Какой горе-сценарист сочинял эту реплику? Какая бездарность придумала дурацкий мотив: ля, си, си, соль-диез?

Существо заворочалось под кроватью, и мне было его жаль — уж оно-то ничем не заслужило такого наказания.

Лена обошла обеденный стол слева. Я внимательно считал шаги — это была моя игра: раз, два, три, четыре, пять, шесть…

Семь.

Семь — мировая константа. Семь цветов радуги, семь ступеней звукоряда, семь основных единиц в системе СИ. С константой не поспоришь.

Семь шагов, и она на кровати, её рука поглаживает мою голову. Звучит песня, затягивает нас в гниль, в трясину. Мы вместе, мы тонем. Чем больше бьёмся, тем сильнее увязаем, тем меньше шансов выкарабкаться из этой топи, и мы жадно открываем рты, ухватывая как можно больше воздуха, прежде чем окончательно уйти на дно.
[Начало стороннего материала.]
-- ==== Sys2Proof/Tests/Slice0.lean ====
section
/-!
SUPPORT. The tests: for each check of WellFormed a term that it refuses, for each statement concrete states and operands that
meet its hypotheses clause by clause (`witness_<statement>`), and worked examples of the spec (`test_<what>`, with the rule).
-/
set_option Elab.async false
namespace Sys2Proof.Tests
open Machine

/-! ## Small states -/

/-- Every block out of setup. -/
def base : State := State.reset.setFld TOP_SETUP_DONE.done 0 0 (2 ^ 20 - 1)

/-- Host port 0 with its link up, its physical function and its first virtual function ready, its second in reset. -/
def linked : State :=
  let s := (base.setFlag HIF_PORT_STATUS.in_setup 0 0 false).setFld HIF_PORT_STATUS.sublink_up 0 0 1
  let s := s.setHport 0 { s.hport 0 with vfEnable := true, numVfs := 2 }
  let s := s.setFn 0 0 { FnState.init with ready := true }
  let s := s.setFn 0 1 { FnState.init with ready := true }
  s.setFn 0 2 { FnState.init with ready := true, flr := true }

/-- Host port 1 as a downstream port out of setup, with sub-links 0 and 1 powered. -/
def down : State :=
  let s := ((base.setFld HIF_PORT_CFG.mode 1 0 1).setFld HIF_PORT_CFG.bifurcation 1 0 1).setFlag HIF_PORT_STATUS.in_setup 1 0 false
  let s := s.setHport 1 { s.hport 1 with flit := false }
  let s := s.setSub 1 0 { SubState.init with powered := true, perst := false }
  s.setSub 1 1 { SubState.init with powered := true, perst := false }

/-- The device stopped (R386). -/
def halted : State := base.setFlag TOP_STOP.stopped 0 0 true

/-- A state of canonical data whose semaphores are all at reset is Ok. -/
theorem ok_of (s : State) (h : (s.fmem.wf && s.hmem.wf && s.spdMem.wf && s.flash.wf && SMap.wf resetWord s.regs &&
    SMap.wf (fun _ => CtxRec.init) s.ctxs) = true) (hs : s.sem.sems = []) : s.Ok := by
  simp only [Bool.and_eq_true] at h
  obtain ⟨⟨⟨⟨⟨h1, h2⟩, h3⟩, h4⟩, h5⟩, h6⟩ := h
  refine ⟨h1, h2, h3, h4, h5, h6, by rw [hs]; rfl, fun n => ?_⟩
  have : s.semOf n = Semaphore.init := by unfold State.semOf; rw [hs]; rfl
  rw [this]
  exact ⟨fun h => absurd h (by decide), fun w h => absurd h List.not_mem_nil, by decide, by decide⟩

/-- 64 bytes with the given values at the given byte offsets. -/
def bytes64 (fs : List (Nat × Nat)) : BitVec 512 := BitVec.ofNat 512 (fs.foldl (fun a f => a + f.2 * 256 ^ f.1) 0)

/-- An assigned handle. -/
def handle (c i : Nat) (d : Descriptor) : Handle :=
  ⟨c, i, d, .assigned, false, 0, false, false, 0, false, [], none, false, [], 0, .none, false, none, true⟩

/-- Context 1 open on port 0's physical function, rings of 16, one posted entry unconsumed, four descriptors to fetch. -/
def opened1 : CtxRec := { CtxRec.init with
  cfg := bytes64 [(16, 4), (17, 4), (20, 1000)], phase := .opened, tail := 4, post := 2, head := 1, cached := true }

def ring : State := linked.setCtx 1 opened1

/-- Context 1 with handles of these descriptors at its indices 0, 1, …, all fetched. -/
def holding (ds : List Descriptor) : State :=
  let s := ring.setCtx 1 { opened1 with fetch := ds.length }
  (ds.zipIdx).foldl (fun s d => s.setHandle (handle 1 d.2 d.1)) s

/-- A PUT of 64 bytes of fabric memory to node 1. -/
def putDesc : Descriptor := bytes64 [(0, 1), (4, 2 ^ 23 + 7), (10, 3), (16, 4096), (32, 64), (36, 2)]
def sendDesc : Descriptor := bytes64 [(0, 4), (4, 2 ^ 23 + 7), (16, 4096), (24, 64), (37, 2)]
def recvDesc : Descriptor := bytes64 [(0, 5), (16, 4096), (24, 64), (37, 2)]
…Лежали, сотрясали воздух словами, которые не должны были ничего значить, звуками, не входящими ни в одну тональность.

А знаешь, Лена, Существу ты тоже очень нравишься, — услышал я свой голос и возненавидел его.

Существу? Лёша, ты что ли опять о своих детских фантазиях, ты же взрослый человек! Тебе девятнадцать лет!

Существо возмущённо затопало ножками по полу.

Ты его обижаешь. Никакая он не фантазия. Он настоящий.

Лёша, ты или ненормальный, или издеваешься. — Лена вскочила с кровати, лицо её раскраснелась. — Давай договоримся: или ты забудешь свои детские причуды, или… или…

Лен, он не причуда, и я его не забуду и не оставлю. Он мой друг. Понимаешь? Друг!

Ах так! То есть это придуманное чудовище тебе дороже меня?! Его ты выбираешь?!

Я хотел было ответить, что идея подобного выбора мне противна, но Лена выбежала из комнаты в слезах и громко хлопнула дверью. Существо неистовствовало внизу, а я прижимал лицо к подушке.

Чёртов композитор! Сценарист-халтурщик!

Широко раскрыв рот от удивления, с полки «жирафа» на меня смотрел Зуб. Я не заметил, когда он успел вернуться.

Лёш, она что, привидение? — впервые он назвал меня не полным именем.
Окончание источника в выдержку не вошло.